‘An Evaluation of a Secure Email Service (Healthmail): A Cross Sectional Survey of Irish GPs’ suggested that secure email communication might be acceptable to some Irish healthcare staff for some of these interactions.
However, the authors cautioned that further research was required due to legal implications and possible concerns among GPs about workload and payment.
In the UK, the use of email to contact patients is not obligatory, but is endorsed by the Department of Health and the Royal College of General Practitioners, the authors highlighted.
Published in the Universal Journal of Public Health, the study surveyed 276 GP Healthmail account holders in early 2017. Healthmail is a secure email service used to transfer patient information.
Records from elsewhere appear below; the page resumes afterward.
-- ==== Sys2Proof/Machine/Channels.lean ====
section
/-! DEFINITION. The channel arbiters (R72, R118, R254 to R256, R275, R298): the bursts that queue fetches, transfers, pushes and channel
engines ask for, and the service slots that grant them. -/
namespace Sys2Proof.Machine

/-- A burst that is asked for: the request it belongs to, its granule, and whether it is a read. -/
structure Burst where
  req  : ChReq
  gran : Nat
  read : Bool
deriving DecidableEq, Repr

/-- The fetch of a tile's next command: its deadline is that command's launch mark less 16 tk (R118). -/
def Chip.fetchBurst (c : Chip) (t : Nat) : Option Burst :=
  let x := c.tile t
  let a := x.streamAt + 64 * x.fetched
  if x.st == .running && c.runsOn t && decide (x.fetched < x.streamLen) && decide (x.queue.length < 1024) && !x.fetchGot then
    some ⟨⟨some (c.mark (fld (wordAt (c.bytes a 8) 0) 31 0) - 16), 0, t, 0, .fetch t⟩, a / 64, true⟩
  else none

/-- The next burst of a transfer: of the unit that is asked for, its source's granules before its destination's; a unit from beside the
channels must be in hand, and one that a full codec unit holds waits (R330). -/
def Chip.xferBurst (c : Chip) (t k : Nat) (x : Xfer) : Option Burst :=
  let bs := c.unitBursts t x x.moved
  let src := c.srcAt t x.cmd == .chan
  let reads := if src then bs.length - (if c.dstChan t x.cmd then
    (burstsOf (c.dstWin t x.cmd) [((c.hnd t x.cmd.dstH).addr t (x.cmd.dstOff + (c.unitOf t x x.moved).2.1), (c.unitOf t x x.moved).2.2)]).length else 0) else 0
  if (c.tile t).st == .running && decide (x.readyAc ≤ c.nowAc) && decide (x.moved < x.asked) && (src || x.buf.isSome) && !c.codecHolds t x then
    (bs[x.got]?).map (fun g => ⟨⟨x.deadline, 1, t, x.activeAc, .xfer t k⟩, g, decide (x.got < reads)⟩)
  else none

/-- The next burst of the push that a strait's egress reads (R98, R255). -/
def Chip.pushBurst (c : Chip) (st : Strait) : Option Burst :=
  match c.pushReading st with
  | none => none
  | some p => ((c.pushBursts p)[p.got]?).map (fun g => ⟨⟨c.pushDdl p, 1, p.tile, 8 * c.mark p.cmd.launch, .push st p.num⟩, g, true⟩)

/-- The next burst of a channel engine, with the deadline of its request (R298). -/
def Chip.engineBurst (c : Chip) (ch : Nat) : Option Burst :=
  match c.engineReads ch with
  | none => none
  | some (x, r) => match x.entries with
    | [] => none
    | e :: _ => ((blockBursts r.params e x.block)[x.got]?).map (fun g => ⟨⟨r.deadline, 2, ch, r.born, .engine ch⟩, g, true⟩)

/-- Every burst that is asked for of a channel. -/
def Chip.chanBursts (c : Chip) (ch : Nat) : List Burst :=
  ((c.tiles.flatMap (fun e => (c.fetchBurst e.1).toList ++
      e.2.streams.flatMap (fun y => match y.2.active with | some x => (c.xferBurst e.1 y.1 x).toList | none => []))) ++
    [Strait.e, .w].flatMap (fun s => (c.pushBurst s).toList) ++ (c.engineBurst ch).toList).filter (fun b => chanOf (b.gran * 64) == ch)

/-- The requests at a channel's arbiter. -/
def Chip.chanReqs (c : Chip) (ch : Nat) : List ChReq :=
  (c.chanBursts ch).map (fun b => b.req) ++ (if 0 < (c.chan ch).due then [⟨none, 3, 0, 0, .step⟩] else [])

/-- A burst is granted: a fetch may be taken, a transfer's unit moves with its last burst, a push's source and an engine's block are read as far. -/
def Chip.serveReq (c : Chip) (ch : Nat) (who : ChWho) : Chip :=
  match who with
  | .step => c.updChan ch (fun x => { x with due := x.due - 1 })
  | .fetch t => c.updTile t (fun x => { x with fetchGot := true })
  | .xfer t k => match ((c.tile t).stream k).active with
    | some x => if x.got + 1 < (c.unitBursts t x x.moved).length then c.updXfer t k x.cmd.idx (fun y => { y with got := y.got + 1 }) else c.moveUnit t k x
    | none => c
  | .push st num => c.updPush st num (fun p => { p with got := p.got + 1 })
  | .engine ch => c.engineGot ch

/-- One service slot of a channel, of 3 ac (R305): nothing is granted in a refresh window (R72), nor before the slot; a check burst that is
owed goes first (R270), and a read that a read-merge line or a fill serves takes no slot's time (R275). -/
def channelServiceSlot (ch : Nat) (c : Chip) : Chip :=
  let x := c.chan ch
  let acs := c.tide.acs.toNat
  if c.shut ch || decide (acs < x.slotAc) then c
  else if 0 < x.owed then c.updChan ch (fun x => { x with owed := x.owed - 1, slotAc := acs + 3 })
  else
    let a := arbitrate (c.chanReqs ch) x.slots.toNat
    match a.1 with
    | none => c
    | some r =>
      let free := (c.chanBursts ch).any (fun b => b.req == r && b.read && c.noBurst b.gran)
      (c.updChan ch (fun x => { x with slots := BitVec.ofNat 4 a.2, slotAc := if free then x.slotAc else acs + 3 })).serveReq ch r.who
/-- CHANNEL_SERVICE_SLOT. -/
def execChannelServiceSlot (ch : ChanId) (s : State) : Host.Outcome State Fault Refusal := onChip (channelServiceSlot ch.toNat) s

end Sys2Proof.Machine
end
Healthmail is currently used by GPs, GP support staff, pharmacies, nursing homes and optometrists, but many GPs would like to see the service expanded further to include other primary care healthcare professionals and hospitals.
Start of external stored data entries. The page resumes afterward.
-- ==== Sys2Proof/Machine/Transactions.lean ====
section
/-! DEFINITION. What arrives on a strait (R97 to R103, R110, R111, R326, R352, R353, R383, R386 to R410, R416, R420, R421): flits, then
each type of transaction, taken from its receive buffer. -/
namespace Sys2Proof.Machine

/-! ### Flits (R386 to R391, R396, R397) -/

/-- A transaction was acknowledged by the link to its last flit: the outbound ledger (R469). -/
def Chip.linkAcked (c : Chip) (st : Strait) (f : TxFlit) : Chip :=
  if straitMain st || !f.fin then c
  else match f.tag with
    | .signal t i => c.ledgerAdd t i
    | .dmaLast t i => c.ledgerAdd t i
    | _ => c

/-- Take ACK: every kept flit up to the one it names is over. -/
def Chip.takeAck (c : Chip) (st : Strait) (ack : BitVec 12) : Chip :=
  let x := c.str st
  match x.replay.findIdx? (fun f => f.seq = ack) with
  | none => c
  | some k =>
    let done := x.replay.take (k + 1)
    let c := c.setStr st { x with replay := x.replay.drop (k + 1), resend := x.resend.filter (fun f => !done.any (fun g => g.seq == f.seq)) }
    done.foldl (fun c f => c.linkAcked st f) c

/-- Take NAK: unless a repeat is under way, every flit not acknowledged is sent again, ahead of new ones. -/
def Str.takeNak (x : Str) (nak : Bool) : Str :=
  if nak && x.resend.isEmpty && !x.replay.isEmpty then { x with resend := x.replay, retryCnt := x.retryCnt + 1 } else x

/-- Take CRED for CVC: the credits returned since it was last seen. -/
def Str.takeCred (x : Str) (vc : BitVec 2) (n : BitVec 9) (now : Nat) : Str :=
  let add := (n - x.credSeen.get vc).toNat
  ({ x with credit := x.credit.set vc (x.credit.get vc + add), credSeen := x.credSeen.set vc n }).noteCredits now

/-- A data flit is not accepted: NAK is set until the expected one is; the fourth NAK of one flit in a row fails the strait. -/
def Chip.badFlit (c : Chip) (st : Strait) (again : Bool) : Chip :=
  let x := c.str st
  let first := !x.nakOut
  let runs := if first || again then x.nakRuns + 1 else x.nakRuns
  let c := c.setStr st { x with nakOut := true, nakRuns := runs, crcCnt := if first then x.crcCnt + 1 else x.crcCnt }
  if 4 ≤ runs ∧ x.train = .up then c.enterRetrain st else c

/-- Flits held in a receive buffer. -/
def Str.rxFill (x : Str) (vc : BitVec 2) : Nat :=
  (x.rx vc).foldl (fun n r => n + r.flits) 0 + (match x.part.get vc with | some r => r.flits | none => 0)

/-- Whether an arriving transaction is discarded whole, and whether that is counted (R416, R421, R473). -/
def Chip.discards (c : Chip) (st : Strait) (ty : Nat) (vc : BitVec 2) : Option Bool :=
  let x := c.str st
  if x.isolated && ty != 5 && ty != 6 && ty != 7 then some true
  else if x.frozen && vc != 3 then some true
  else if straitMain st && vc != 3 && ty != 3 && (c.recov.phase == .drain || c.recov.phase == .decide || c.recov.phase == .restore) then some false
  else none

/-- An acknowledgement of a remote transfer has come, and is expected no more (R125). -/
def Chip.ackCame (c : Chip) (st : Strait) (t : Nat) (id : W16) : Chip :=
  { c with acks := c.acks.filter (fun a => !(a.strait == straitNum st && a.tile == t && a.id == id)) }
The survey found engagement with Healthmail by hospitals and primary care healthcare professionals was highly recommended, with 78.3 per cent and 44.9 per cent of respondents, respectively, making the suggestion.
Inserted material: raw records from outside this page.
/-- A write of a KPR_TRAY register. -/
def trayReg (o : Nat) (v : W64) (c : Chip) : Chip :=
  let t := c.tray
  if o = 0 then { c with tray := { t with valid := BitVec.ofNat 16 (fld v 31 16), enable := bit v 4, self := BitVec.ofNat 4 (fld v 3 0) } }
  else if 0x40 ≤ o ∧ o < 0xC0 ∧ o % 8 = 0 then { c with tray := { t with rid := tblPut 0 t.rid ((o - 0x40) / 8) (BitVec.ofNat 16 (fld v 15 0)) } }
  else if 0x100 ≤ o ∧ o < 0x180 ∧ o % 8 = 0 then
    { c with tray := { t with bar2 := tblPut 0 t.bar2 ((o - 0x100) / 8) (BitVec.ofNat 32 (fld v 63 32)) } }
  else if 0x180 ≤ o ∧ o < 0x200 ∧ o % 8 = 0 then
    { c with tray := { t with bar4 := tblPut 0 t.bar4 ((o - 0x180) / 8) (BitVec.ofNat 24 (fld v 63 40)) } }
  else c

/-- PWR_CTRL: the ATTN_LED mode. -/
def pwrCtrl (v : W64) (c : Chip) : Chip := { c with pwr := { c.pwr with led := BitVec.ofNat 2 (fld v 1 0) } }

/-- A cfg.write's status and effect: each block's own rule. -/
def Chip.regWrite (c : Chip) (j : Jtag) (n a : Nat) (v : W64) : W16 × Chip :=
  if a % 8 ≠ 0 then (stBadArg, c)
  else if 0x10_0000 ≤ a ∧ a < 0x11_0000 then (stNotPermitted, c)
  else if 0x100_0000 ≤ a ∧ a < 0x120_0000 then (stOk, c)
  else match blkOf a, c.ctlWord j a with
    | some (.tide, 0), some _ => if c.tide.st == .free then (stOk, tideCtrl v c) else (stNotPermitted, c)
    | some (.tray, o), some _ => if isCtx0 n && c.run.isNone then (stOk, trayReg o v c) else (stNotPermitted, c)
    | some (.pwr, 8), some _ => if isCtx0 n then (stOk, pwrCtrl v c) else (stNotPermitted, c)
    | some b, some _ => (stOk, c.clear b.1 b.2 v)
    | _, _ => (stBounds, c)

/-- CFG_WRITE. -/
def cfgWrite (n : Nat) (j : Jtag) (q : Req) (c : Chip) : Chip :=
  let r := c.regWrite j n (q.w 0).toNat (q.w 1)
  r.2.answer n q r.1 [] (if r.1 = stOk then 0xFFFF else 0)
/-- CFG_WRITE. -/
def execCfgWrite (who : Issuer) (s : State) : Host.Outcome State Fault Refusal :=
  onChipJ (fun j => Chip.onReq (issuerNum who) 0x0901 (fun _ => true) (cfgWrite (issuerNum who) j)) s

/-- Whether an address is TIDE_CTRL, a KPR_TRAY register or PWR_CTRL, which have rows of their own. -/
def ownRow (a : Nat) : Bool := a == 0x20_0000 || (decide (0x20_2000 ≤ a) && decide (a < 0x20_3000)) || a == 0x20_5008

/-- REGISTER_WRITE: a write to a register with no row of its own. -/
def execRegisterWrite (who : Issuer) (a : Addr) (v : W64) (s : State) : Host.Outcome State Fault Refusal :=
  onChipJ (fun j => Chip.when (!ownRow a.toNat) (fun c => (c.regWrite j (issuerNum who) a.toNat v).2)) s
/-- TIDE_CTRL_WRITE. -/
def execTideCtrlWrite (who : Issuer) (v : W64) (s : State) : Host.Outcome State Fault Refusal :=
  onChipJ (fun j c => (c.regWrite j (issuerNum who) 0x20_0000 v).2) s
/-- KPR_TRAY_WRITE. -/
def execKprTrayWrite (who : Issuer) (off : BitVec 12) (v : W64) (s : State) : Host.Outcome State Fault Refusal :=
  onChipJ (fun j c => (c.regWrite j (issuerNum who) (0x20_2000 + off.toNat) v).2) s
/-- PWR_CTRL_WRITE. -/
def execPwrCtrlWrite (who : Issuer) (v : W64) (s : State) : Host.Outcome State Fault Refusal :=
  onChipJ (fun j c => (c.regWrite j (issuerNum who) 0x20_5008 v).2) s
Almost two-thirds of respondents said they communicate with GPs using Healthmail and 58 per cent said they would like to see Healthmail expanded.
“Education and training are essential to increasing uptake. Privacy is a key concern in the sharing and transfer of patient information, but Healthmail could provide an acceptable solution,” the authors noted.
Almost 5,000 individuals use Healthmail in Ireland every month. In August, more than 60,000 messages were sent and received via the system.
Healthmail, established in 2014, is a service of the Primary Care Directorate of the HSE, managed by eHealth Ireland and supported by the Department of Health, ICGP, Irish Pharmacy Union and Nursing Homes Ireland.